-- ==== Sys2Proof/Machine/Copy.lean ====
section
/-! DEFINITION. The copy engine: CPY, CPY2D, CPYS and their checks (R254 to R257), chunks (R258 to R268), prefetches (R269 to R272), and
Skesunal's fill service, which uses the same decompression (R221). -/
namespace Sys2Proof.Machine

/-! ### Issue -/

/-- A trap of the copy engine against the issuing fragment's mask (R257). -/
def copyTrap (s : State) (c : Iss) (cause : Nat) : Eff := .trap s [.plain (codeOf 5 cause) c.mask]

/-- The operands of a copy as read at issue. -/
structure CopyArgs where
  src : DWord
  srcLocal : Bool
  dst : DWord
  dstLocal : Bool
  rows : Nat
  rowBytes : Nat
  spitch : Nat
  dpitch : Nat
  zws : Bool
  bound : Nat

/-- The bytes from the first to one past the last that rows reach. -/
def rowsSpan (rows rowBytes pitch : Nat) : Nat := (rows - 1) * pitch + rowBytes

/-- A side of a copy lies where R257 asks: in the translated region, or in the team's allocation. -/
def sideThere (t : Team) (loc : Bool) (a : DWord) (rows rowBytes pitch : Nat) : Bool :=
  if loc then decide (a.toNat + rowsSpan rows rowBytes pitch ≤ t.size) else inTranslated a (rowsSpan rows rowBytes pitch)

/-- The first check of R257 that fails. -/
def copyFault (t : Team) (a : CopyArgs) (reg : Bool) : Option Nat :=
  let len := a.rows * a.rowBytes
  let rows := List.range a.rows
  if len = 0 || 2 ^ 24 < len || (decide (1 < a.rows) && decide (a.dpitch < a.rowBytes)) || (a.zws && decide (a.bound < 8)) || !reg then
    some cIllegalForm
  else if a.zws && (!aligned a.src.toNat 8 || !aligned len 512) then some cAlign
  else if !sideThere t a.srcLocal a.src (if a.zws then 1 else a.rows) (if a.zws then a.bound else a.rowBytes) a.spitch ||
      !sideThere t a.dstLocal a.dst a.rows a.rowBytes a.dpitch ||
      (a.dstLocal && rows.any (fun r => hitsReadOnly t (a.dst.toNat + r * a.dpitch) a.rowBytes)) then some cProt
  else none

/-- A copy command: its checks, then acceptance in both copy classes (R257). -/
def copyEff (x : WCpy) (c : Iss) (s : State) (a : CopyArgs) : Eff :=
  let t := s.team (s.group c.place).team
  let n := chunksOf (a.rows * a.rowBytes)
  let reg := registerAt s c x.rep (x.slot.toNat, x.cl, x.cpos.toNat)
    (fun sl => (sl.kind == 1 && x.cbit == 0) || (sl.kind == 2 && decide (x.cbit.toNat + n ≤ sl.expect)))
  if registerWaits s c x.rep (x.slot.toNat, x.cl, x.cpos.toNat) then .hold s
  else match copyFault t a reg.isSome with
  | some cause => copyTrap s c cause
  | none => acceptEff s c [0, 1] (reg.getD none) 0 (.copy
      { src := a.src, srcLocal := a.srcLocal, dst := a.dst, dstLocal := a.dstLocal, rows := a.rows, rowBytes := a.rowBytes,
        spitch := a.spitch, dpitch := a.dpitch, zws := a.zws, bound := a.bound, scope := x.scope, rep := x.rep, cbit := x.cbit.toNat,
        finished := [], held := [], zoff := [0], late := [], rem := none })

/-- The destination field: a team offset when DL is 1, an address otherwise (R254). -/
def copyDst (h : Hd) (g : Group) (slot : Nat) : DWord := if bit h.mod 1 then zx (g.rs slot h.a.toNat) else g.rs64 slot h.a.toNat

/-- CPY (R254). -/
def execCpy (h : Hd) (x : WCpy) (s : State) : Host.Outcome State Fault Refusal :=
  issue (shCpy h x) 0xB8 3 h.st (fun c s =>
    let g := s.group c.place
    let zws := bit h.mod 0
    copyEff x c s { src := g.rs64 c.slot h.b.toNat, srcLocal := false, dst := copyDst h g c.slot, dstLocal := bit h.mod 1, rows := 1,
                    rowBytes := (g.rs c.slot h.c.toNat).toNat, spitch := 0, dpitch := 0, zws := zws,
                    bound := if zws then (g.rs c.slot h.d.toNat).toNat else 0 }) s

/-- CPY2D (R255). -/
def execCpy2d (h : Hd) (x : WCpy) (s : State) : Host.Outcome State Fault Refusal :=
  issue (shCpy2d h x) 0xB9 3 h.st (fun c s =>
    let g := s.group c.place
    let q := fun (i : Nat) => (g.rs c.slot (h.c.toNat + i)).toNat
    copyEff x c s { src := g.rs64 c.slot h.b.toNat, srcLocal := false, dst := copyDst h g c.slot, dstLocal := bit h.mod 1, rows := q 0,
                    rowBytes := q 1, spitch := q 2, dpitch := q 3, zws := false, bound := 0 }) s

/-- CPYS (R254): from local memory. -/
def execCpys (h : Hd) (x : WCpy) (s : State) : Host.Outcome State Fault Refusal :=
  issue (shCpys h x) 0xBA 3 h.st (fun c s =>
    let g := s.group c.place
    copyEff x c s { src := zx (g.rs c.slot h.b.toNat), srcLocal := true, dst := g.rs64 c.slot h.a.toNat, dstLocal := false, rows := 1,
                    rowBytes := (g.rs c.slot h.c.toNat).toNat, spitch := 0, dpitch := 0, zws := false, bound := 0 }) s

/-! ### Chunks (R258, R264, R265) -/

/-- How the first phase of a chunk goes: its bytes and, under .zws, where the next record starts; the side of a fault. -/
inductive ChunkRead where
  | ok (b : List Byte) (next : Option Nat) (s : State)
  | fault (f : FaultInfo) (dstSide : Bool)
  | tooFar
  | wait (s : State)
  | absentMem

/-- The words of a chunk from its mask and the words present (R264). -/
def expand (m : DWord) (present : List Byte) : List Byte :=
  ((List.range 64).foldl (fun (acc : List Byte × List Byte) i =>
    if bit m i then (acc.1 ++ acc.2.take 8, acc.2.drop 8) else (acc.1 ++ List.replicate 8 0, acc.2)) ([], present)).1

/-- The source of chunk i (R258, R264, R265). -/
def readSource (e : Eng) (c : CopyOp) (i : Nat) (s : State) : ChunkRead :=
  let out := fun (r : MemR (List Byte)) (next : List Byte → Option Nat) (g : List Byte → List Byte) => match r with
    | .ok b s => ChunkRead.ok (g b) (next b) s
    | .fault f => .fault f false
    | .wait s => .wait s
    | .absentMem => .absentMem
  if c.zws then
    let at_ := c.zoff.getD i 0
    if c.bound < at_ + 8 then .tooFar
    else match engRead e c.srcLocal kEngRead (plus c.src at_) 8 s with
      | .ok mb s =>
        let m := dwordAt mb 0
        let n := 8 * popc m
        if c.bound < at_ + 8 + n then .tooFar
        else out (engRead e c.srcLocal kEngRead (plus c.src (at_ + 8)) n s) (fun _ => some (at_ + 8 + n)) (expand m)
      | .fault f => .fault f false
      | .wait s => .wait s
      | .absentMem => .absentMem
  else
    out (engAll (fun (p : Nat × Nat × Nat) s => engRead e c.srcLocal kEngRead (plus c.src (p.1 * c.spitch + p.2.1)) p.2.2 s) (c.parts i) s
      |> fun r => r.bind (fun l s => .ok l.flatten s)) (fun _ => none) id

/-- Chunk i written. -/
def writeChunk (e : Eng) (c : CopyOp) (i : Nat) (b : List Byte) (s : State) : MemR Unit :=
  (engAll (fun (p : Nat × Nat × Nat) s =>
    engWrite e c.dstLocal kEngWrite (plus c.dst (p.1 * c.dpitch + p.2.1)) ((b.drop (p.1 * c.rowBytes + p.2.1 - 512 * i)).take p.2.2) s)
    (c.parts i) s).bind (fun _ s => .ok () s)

···

# Aim of the task:
Print the entries once more, character for character.

# Problem solution:
-- ==== Sys2Proof/Machine/Copy.lean ====
section
/-! DEFINITION. The copy engine: CPY, CPY2D, CPYS and their checks (R254 to R257), chunks (R258 to R268), prefetches (R269 to R272), and
Skesunal's fill service, which uses the same decompression (R221). -/
namespace Sys2Proof.Machine

/-! ### Issue -/

/-- A trap of the copy engine against the issuing fragment's mask (R257). -/
def copyTrap (s : State) (c : Iss) (cause : Nat) : Eff := .trap s [.plain (codeOf 5 cause) c.mask]

/-- The operands of a copy as read at issue. -/
structure CopyArgs where
  src : DWord
  srcLocal : Bool
  dst : DWord
  dstLocal : Bool
  rows : Nat
  rowBytes : Nat
  spitch : Nat
  dpitch : Nat
  zws : Bool
  bound : Nat

/-- The bytes from the first to one past the last that rows reach. -/
def rowsSpan (rows rowBytes pitch : Nat) : Nat := (rows - 1) * pitch + rowBytes

/-- A side of a copy lies where R257 asks: in the translated region, or in the team's allocation. -/
def sideThere (t : Team) (loc : Bool) (a : DWord) (rows rowBytes pitch : Nat) : Bool :=
  if loc then decide (a.toNat + rowsSpan rows rowBytes pitch ≤ t.size) else inTranslated a (rowsSpan rows rowBytes pitch)

/-- The first check of R257 that fails. -/
def copyFault (t : Team) (a : CopyArgs) (reg : Bool) : Option Nat :=
  let len := a.rows * a.rowBytes
  let rows := List.range a.rows
  if len = 0 || 2 ^ 24 < len || (decide (1 < a.rows) && decide (a.dpitch < a.rowBytes)) || (a.zws && decide (a.bound < 8)) || !reg then
    some cIllegalForm
  else if a.zws && (!aligned a.src.toNat 8 || !aligned len 512) then some cAlign
  else if !sideThere t a.srcLocal a.src (if a.zws then 1 else a.rows) (if a.zws then a.bound else a.rowBytes) a.spitch ||
      !sideThere t a.dstLocal a.dst a.rows a.rowBytes a.dpitch ||
      (a.dstLocal && rows.any (fun r => hitsReadOnly t (a.dst.toNat + r * a.dpitch) a.rowBytes)) then some cProt
  else none

/-- A copy command: its checks, then acceptance in both copy classes (R257). -/
def copyEff (x : WCpy) (c : Iss) (s : State) (a : CopyArgs) : Eff :=
  let t := s.team (s.group c.place).team
  let n := chunksOf (a.rows * a.rowBytes)
  let reg := registerAt s c x.rep (x.slot.toNat, x.cl, x.cpos.toNat)
    (fun sl => (sl.kind == 1 && x.cbit == 0) || (sl.kind == 2 && decide (x.cbit.toNat + n ≤ sl.expect)))
  if registerWaits s c x.rep (x.slot.toNat, x.cl, x.cpos.toNat) then .hold s
  else match copyFault t a reg.isSome with
  | some cause => copyTrap s c cause
  | none => acceptEff s c [0, 1] (reg.getD none) 0 (.copy
      { src := a.src, srcLocal := a.srcLocal, dst := a.dst, dstLocal := a.dstLocal, rows := a.rows, rowBytes := a.rowBytes,
        spitch := a.spitch, dpitch := a.dpitch, zws := a.zws, bound := a.bound, scope := x.scope, rep := x.rep, cbit := x.cbit.toNat,
        finished := [], held := [], zoff := [0], late := [], rem := none })

/-- The destination field: a team offset when DL is 1, an address otherwise (R254). -/
def copyDst (h : Hd) (g : Group) (slot : Nat) : DWord := if bit h.mod 1 then zx (g.rs slot h.a.toNat) else g.rs64 slot h.a.toNat

/-- CPY (R254). -/
def execCpy (h : Hd) (x : WCpy) (s : State) : Host.Outcome State Fault Refusal :=
  issue (shCpy h x) 0xB8 3 h.st (fun c s =>
    let g := s.group c.place
    let zws := bit h.mod 0
    copyEff x c s { src := g.rs64 c.slot h.b.toNat, srcLocal := false, dst := copyDst h g c.slot, dstLocal := bit h.mod 1, rows := 1,
                    rowBytes := (g.rs c.slot h.c.toNat).toNat, spitch := 0, dpitch := 0, zws := zws,
                    bound := if zws then (g.rs c.slot h.d.toNat).toNat else 0 }) s

/-- CPY2D (R255). -/
def execCpy2d (h : Hd) (x : WCpy) (s : State) : Host.Outcome State Fault Refusal :=
  issue (shCpy2d h x) 0xB9 3 h.st (fun c s =>
    let g := s.group c.place
    let q := fun (i : Nat) => (g.rs c.slot (h.c.toNat + i)).toNat
    copyEff x c s { src := g.rs64 c.slot h.b.toNat, srcLocal := false, dst := copyDst h g c.slot, dstLocal := bit h.mod 1, rows := q 0,
                    rowBytes := q 1, spitch := q 2, dpitch := q 3, zws := false, bound := 0 }) s

/-- CPYS (R254): from local memory. -/
def execCpys (h : Hd) (x : WCpy) (s : State) : Host.Outcome State Fault Refusal :=
  issue (shCpys h x) 0xBA 3 h.st (fun c s =>
    let g := s.group c.place
    copyEff x c s { src := zx (g.rs c.slot h.b.toNat), srcLocal := true, dst := g.rs64 c.slot h.a.toNat, dstLocal := false, rows := 1,
                    rowBytes := (g.rs c.slot h.c.toNat).toNat, spitch := 0, dpitch := 0, zws := false, bound := 0 }) s

/-! ### Chunks (R258, R264, R265) -/

/-- How the first phase of a chunk goes: its bytes and, under .zws, where the next record starts; the side of a fault. -/
inductive ChunkRead where
  | ok (b : List Byte) (next : Option Nat) (s : State)
  | fault (f : FaultInfo) (dstSide : Bool)
  | tooFar
  | wait (s : State)
  | absentMem

/-- The words of a chunk from its mask and the words present (R264). -/
def expand (m : DWord) (present : List Byte) : List Byte :=
  ((List.range 64).foldl (fun (acc : List Byte × List Byte) i =>
    if bit m i then (acc.1 ++ acc.2.take 8, acc.2.drop 8) else (acc.1 ++ List.replicate 8 0, acc.2)) ([], present)).1

/-- The source of chunk i (R258, R264, R265). -/
def readSource (e : Eng) (c : CopyOp) (i : Nat) (s : State) : ChunkRead :=
  let out := fun (r : MemR (List Byte)) (next : List Byte → Option Nat) (g : List Byte → List Byte) => match r with
    | .ok b s => ChunkRead.ok (g b) (next b) s
    | .fault f => .fault f false
    | .wait s => .wait s
    | .absentMem => .absentMem
  if c.zws then
    let at_ := c.zoff.getD i 0
    if c.bound < at_ + 8 then .tooFar
    else match engRead e c.srcLocal kEngRead (plus c.src at_) 8 s with
      | .ok mb s =>
        let m := dwordAt mb 0
        let n := 8 * popc m
        if c.bound < at_ + 8 + n then .tooFar
        else out (engRead e c.srcLocal kEngRead (plus c.src (at_ + 8)) n s) (fun _ => some (at_ + 8 + n)) (expand m)
      | .fault f => .fault f false
      | .wait s => .wait s
      | .absentMem => .absentMem
  else
    out (engAll (fun (p : Nat × Nat × Nat) s => engRead e c.srcLocal kEngRead (plus c.src (p.1 * c.spitch + p.2.1)) p.2.2 s) (c.parts i) s
      |> fun r => r.bind (fun l s => .ok l.flatten s)) (fun _ => none) id

/-- Chunk i written. -/
def writeChunk (e : Eng) (c : CopyOp) (i : Nat) (b : List Byte) (s : State) : MemR Unit :=
  (engAll (fun (p : Nat × Nat × Nat) s =>
    engWrite e c.dstLocal kEngWrite (plus c.dst (p.1 * c.dpitch + p.2.1)) ((b.drop (p.1 * c.rowBytes + p.2.1 - 512 * i)).take p.2.2) s)
    (c.parts i) s).bind (fun _ s => .ok () s)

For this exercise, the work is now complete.